In order to chariot myself across multiple planes of awareness, I had to become cognizant of the paradox of darkness and light. For me to recognize the darkness, I had to be of light. If I ever felt lost or out of balance, it only meant that I was not able to see myself for the light of my own being. This, of course, would require me to alternate my perception of myself to be somewhat of a “devil's advocate.” The “gift” my father had given me at birth often felt like a burden; however, when I dropped either perspective of the opposites, the answer was the same—and neither. The “home” of my immortal soul—The Supreme Self—was everything and nothing—just like my father.
However, in order for either of us to get to that Supreme Self, we would have to transcend any conditions we had upon another to meet our expectations of who we wanted the other to be. If I couldn't accept him for who he was—or he for me—then neither of us would ever meet that Supreme Self. Reciprocally, we were codependent upon one another; he for his conditions and expectations, and me for my desires for him to be my friend.

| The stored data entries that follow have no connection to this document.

-- ==== Sys2Proof/Machine/HostPort.lean ====
section
/-! DEFINITION. What the outside does to the unit: the host's access primitives (spec 20_memory R43), the issue
step (30_encoding R56), the reset event (70_reset R130, R132), and which step comes next (20_memory R40). -/

namespace Sys2Proof

/-- The register of a number, 0 to 5; "register numbers 6 and above do not exist" (10_state section 6). -/
def HostReg.ofNumber : Nat → Option HostReg
  | 0 => some .cmd
  | 1 => some .status
  | 2 => some .ilen
  | 3 => some .olen
  | 4 => some .px
  | 5 => some .py
  | _ => none

/-- The number of a register (10_state section 6). -/
def HostReg.number : HostReg → Nat
  | .cmd => 0
  | .status => 1
  | .ilen => 2
  | .olen => 3
  | .px => 4
  | .py => 5

/-- The width of a register in bits (10_state section 6, 20_memory R37). -/
def HostReg.width : HostReg → Nat
  | .px | .py => 256
  | .cmd | .status | .ilen | .olen => 16

/-- Whether a host write to the register stores a value or issues a command: all but the read-only `STATUS`
and `OLEN`, whose writes have no effect (10_state section 6, 20_memory R43). -/
def HostReg.writable : HostReg → Bool
  | .status | .olen => false
  | .cmd | .ilen | .px | .py => true

end Sys2Proof

namespace Sys2Proof.Machine

/-- The issue step: `CMDL <- w`, `BUSY <- 1`, `DONE <- 0`, `ERR <- 0`, nothing else; the word is not decoded
(30_encoding R56). -/
def issue (w : Word16) (s : State) : State := { s with cmdl := w, status := statusIssued }

/-- A host read returns a value; it changes no item of the unit (20_memory R37). -/
def answer (v : Word256) (s : State) : State := { s with hostData := v }

/-- What a read of a register returns: 0 for `CMD`, the register otherwise (10_state R19, 20_memory R43). -/
def registerValue (q : HostReg) (s : State) : Word256 :=
  match q with
  | .cmd => 0
  | .status => (statusRead s.status).setWidth 256
  | .ilen => s.ilen.setWidth 256
  | .olen => s.olen.setWidth 256
  | .px => s.px
  | .py => s.py

/-- The registers the host may read while a command runs: `STATUS` and `CMD` (20_memory R43, 70_reset R134). -/
def readableBusy : HostReg → Bool
  | .status | .cmd => true
  | .ilen | .olen | .px | .py => false

/-- `HostRead(r)` (20_memory R43). -/
def hostRead (r : Nat) (s : State) : Host.Outcome State Fault Refusal :=
  match HostReg.ofNumber r with
  | none => .refused .noSuchRegister
  | some q =>
    if s.busy = true ∧ readableBusy q = false then .refused .busyAccess
    else .next (answer (registerValue q s) s)

/-- What a write does to the register, the value in range: `CMD` issues, `STATUS` and `OLEN` are read-only and
nothing happens (10_state section 6, 20_memory R43). -/
def writeRegister (q : HostReg) (v : Nat) (s : State) : State :=
  match q with
  | .cmd => issue (BitVec.ofNat 16 v) s
  | .status => s
  | .olen => s
  | .ilen => { s with ilen := BitVec.ofNat 16 v }
  | .px => { s with px := BitVec.ofNat 256 v }
  | .py => { s with py := BitVec.ofNat 256 v }

/-- `HostWrite(r, v)` (20_memory R43). -/
def hostWrite (r v : Nat) (s : State) : Host.Outcome State Fault Refusal :=
  match HostReg.ofNumber r with
  | none => .refused .noSuchRegister
  | some q =>
    if s.busy then .refused .busyAccess
    else if q.writable = true ∧ 2 ^ q.width ≤ v then .refused .valueTooWide
    else .next (writeRegister q v s)

/-- `HostWriteIBUF(i, b)` (20_memory R43). -/
def hostWriteIbuf (i : Nat) (b : Byte) (s : State) : Host.Outcome State Fault Refusal :=
  if s.busy then .refused .busyAccess
  else if Config.params.ibufCap ≤ i then .refused .indexOutsideBuffer
  else .next { s with ibuf := s.ibuf.write i b }

/-- `HostReadIBUF(i)` (20_memory R43). -/
def hostReadIbuf (i : Nat) (s : State) : Host.Outcome State Fault Refusal :=
  if s.busy then .refused .busyAccess
  else if Config.params.ibufCap ≤ i then .refused .indexOutsideBuffer
  else .next (answer ((s.ibuf.read i).setWidth 256) s)

/-- Any byte: a fresh draw, and the count of draws goes on (log entry 8). -/
def drawByte (s : State) : Byte × State := (Config.drawnByte s.draws, { s with draws := s.draws + 1 })

/-- `HostReadOBUF(i)` (20_memory R34, R43): "returns OBUF[i] if i < OLEN, any byte otherwise". -/
def hostReadObuf (i : Nat) (s : State) : Host.Outcome State Fault Refusal :=
  if s.busy then .refused .busyAccess
  else if Config.params.obufCap ≤ i then .refused .indexOutsideBuffer
  else if i < s.olen.toNat then .next (answer ((obufByte s i).setWidth 256) s)
  else .next (answer ((drawByte s).1.setWidth 256) (drawByte s).2)

/-- One access primitive of the host, one atomic step (20_memory R43). -/
def hostAccess (a : HostAccess) (s : State) : Host.Outcome State Fault Refusal :=
  match a with
  | .read r => hostRead r s
  | .write r v => hostWrite r v s
  | .writeIbuf i b => hostWriteIbuf i b s
  | .readIbuf i => hostReadIbuf i s
  | .readObuf i => hostReadObuf i s

/-- The event `Reset`: every item of state takes its reset value, a running command is abandoned (70_reset
R130, R132). What the outside does next, what it has read and how many values have been drawn are no items of
the unit and stay (log entry 12). -/
def resetEvent (s : State) : State :=
  { State.reset with draws := s.draws, hostData := s.hostData, inputs := s.inputs }

/-- An action of the outside. -/
def performAction (a : Action) (s : State) : Host.Outcome State Fault Refusal :=
  match a with
  | .host h => hostAccess h s
  | .reset => .next (resetEvent s)

/-- Who moves next. -/
inductive Move where
  /-- The `UNIT` completes the running command. -/
  | complete
  /-- The outside acts, and the inputs after this one remain. -/
  | outside (a : Action) (rest : List Input)
  /-- Nobody: no command runs and no action is to come; "the unit is idle and holds its state indefinitely"
  (60_exceptions R126). -/
  | idle
deriving DecidableEq, Repr

/-- The total order of steps (20_memory R40): in the busy window the next action of the outside if it is to
come before the completion, else the completion step, which is enabled exactly when `BUSY = 1` (30_encoding
R57) and comes at the latest when no action is left (70_reset R136); outside it the next action. Log entry 5. -/
def nextMove (s : State) : Move :=
  match s.busy, s.inputs with
  | true, [] => .complete
  | true, i :: rest => if i.early then .outside i.act rest else .complete
  | false, [] => .idle
  | false, i :: rest => .outside i.act rest

/-- The inputs with the next one put after the completion of the running command. -/
def holdInputs : List Input → List Input
  | [] => []
  | i :: rest => { i with early := false } :: rest

end Sys2Proof.Machine
end

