/-- 41_keypoint R86, R88: `PK2PT` completes with the point, in the uncompressed and in the compressed form. -/
def Obligations.Pk2ptCompletes : Prop :=
  ∀ (s : State) (m : Byte) (body : ByteString), s.fits → inputBytes s = m :: body →
    (m = 0x04 → body.length = 64 →
      ∃ t, exec .pk2pt s = .next t ∧ CompletesWith s t [] t.px t.py ∧
        t.px.toNat = be2nat (body.take 32) ∧ t.py.toNat = be2nat (body.drop 32)) ∧
    (m = 0x02 ∨ m = 0x03 → body.length = 32 →
      ∃ t, exec .pk2pt s = .next t ∧ CompletesWith s t [] t.px t.py ∧
        t.px.toNat = be2nat body ∧
        t.py.toNat = recy Config.params.curve (be2nat body) (decide (m = 0x03)))

/-- 41_keypoint R83, R88, R89 on the machine: compressing a point of the curve, copying the output to the input and
parsing it gives the point back, with the default curve. Rests on what the spec marks "derived" in R89. -/
def Obligations.CompressThenParse : Prop :=
  ∀ s : State, s.fits → 1 ≤ s.py.toNat → s.py.toNat ≤ Config.params.curve.p - 1 →
    s.py.toNat ^ 2 % Config.params.curve.p = curveRhs Config.params.curve s.px.toNat →
    ∃ t, exec (.pt2pk true) s = .next t ∧
      ∀ u, CopiedOutput t u → ∃ v, exec .pk2pt u = .next v ∧ CompletesWith u v [] s.px s.py

/-! ### Derivation glue -/

/-- 42_derivation R96: `HASH160` completes with the 20 digest bytes of the collaborators. -/
def Obligations.Hash160Completes : Prop :=
  ∀ s : State, s.fits →
    ∃ t, exec .hash160 s = .next t ∧ t.olen = 20 ∧
      CompletesWith s t (Config.ripemd160 (Config.sha256 (inputBytes s)).toList).toList s.px s.py

/-- 42_derivation R97: `ADDR` completes with the address, whatever its input; the address starts with the zero
symbol and has 25 to 50 characters (these two marked "derived" by the spec). -/
def Obligations.AddrCompletes : Prop :=
  ∀ s : State, s.fits →
    ∃ t, exec .addr s = .next t ∧
      CompletesWith s t (b58cenc Config.params (0x00 :: hash160 Config.params (inputBytes s))) s.px s.py ∧
      (outputBytes t).head? = some (zeroSymbol Config.params) ∧ 25 ≤ t.olen.toNat ∧ t.olen.toNat ≤ 50

/-- 42_derivation R98: `WIFENC` completes with the WIF string of a 32-byte secret. -/
def Obligations.WifencCompletes : Prop :=
  ∀ (c : Bool) (s : State), s.ilen = 32 →
    ∃ t, exec (.wifenc c) s = .next t ∧
      CompletesWith s t
        (b58cenc Config.params ([0x80] ++ inputBytes s ++ if c then [0x01] else [])) s.px s.py

/-- 42_derivation R99: `WIFDEC` completes with bytes 1 to 32 of a payload of 33 or 34 bytes, whatever its first and
its last byte. -/
def Obligations.WifdecCompletes : Prop :=
  ∀ (s : State) (v : Byte) (secret tail : ByteString), s.fits → secret.length = 32 → tail.length ≤ 1 →
    b58dec Config.params (inputBytes s)
      = .ok (v :: secret ++ tail ++ cksum Config.params (v :: secret ++ tail)) →
    ∃ t, exec .wifdec s = .next t ∧ CompletesWith s t secret s.px s.py ∧ t.olen = 32

/-- 42_derivation R101: `WIFENC` of a secret, its output copied to the input, and `WIFDEC` give the secret back, for
either flag. The spec marks this form of R101 "derived". -/
def Obligations.WifRoundTrip : Prop :=
  ∀ (c : Bool) (s : State), s.ilen = 32 →
    ∃ t, exec (.wifenc c) s = .next t ∧ statusErr t.status = 0 ∧
      ∀ u, CopiedOutput t u →
        ∃ v, exec .wifdec u = .next v ∧ v.olen = 32 ∧ CompletesWith u v (inputBytes s) u.px u.py

/-- 42_derivation R100: `SEC2PK` completes with the collaborator's point in `PX`, `PY` and its public-key bytes; the
secret is not range-checked. -/
def Obligations.Sec2pkCompletes : Prop :=
  ∀ (c : Bool) (s : State), s.ilen = 32 →
    ∃ t, exec (.sec2pk c) s = .next t ∧
      CompletesWith s t
        (pt2pk (Config.scalarMult (be2nat (inputBytes s))).1.toNat
          (Config.scalarMult (be2nat (inputBytes s))).2.toNat c)
        (Config.scalarMult (be2nat (inputBytes s))).1 (Config.scalarMult (be2nat (inputBytes s))).2 ∧
      t.olen.toNat = if c then 33 else 65
end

As a result, I ended up establishing my definition of manhood, opposite my father, to create the balance that he initially brought to my attention with his personal philosophies.
This required me to take on the feminine qualities he was unwilling to embody: vulnerability, sensitivity, and emotional intelligence, which I could tell made him feel emasculated as a male role model and father. Sadly, doing so created the energy of resentment on the surface. What neither of us could recognize at the time was that I was (subconsciously) modeling my love for him as the reciprocal to his love for me. I didn't do this to rebel or become difficult; I did it so that I could honor what he had taught me. However, in order for me to go beyond this mirror dimension, I had to exceed him. Doing so would require me to become more self aware of my own duality—without attempting to use him as an example. In order for me to merge with my Supreme Self, I had to let go of my father entirely and see beyond his dharma in the role as a parent. I had to do for him what he could not do for me: be his friend and love him without wishing he were different.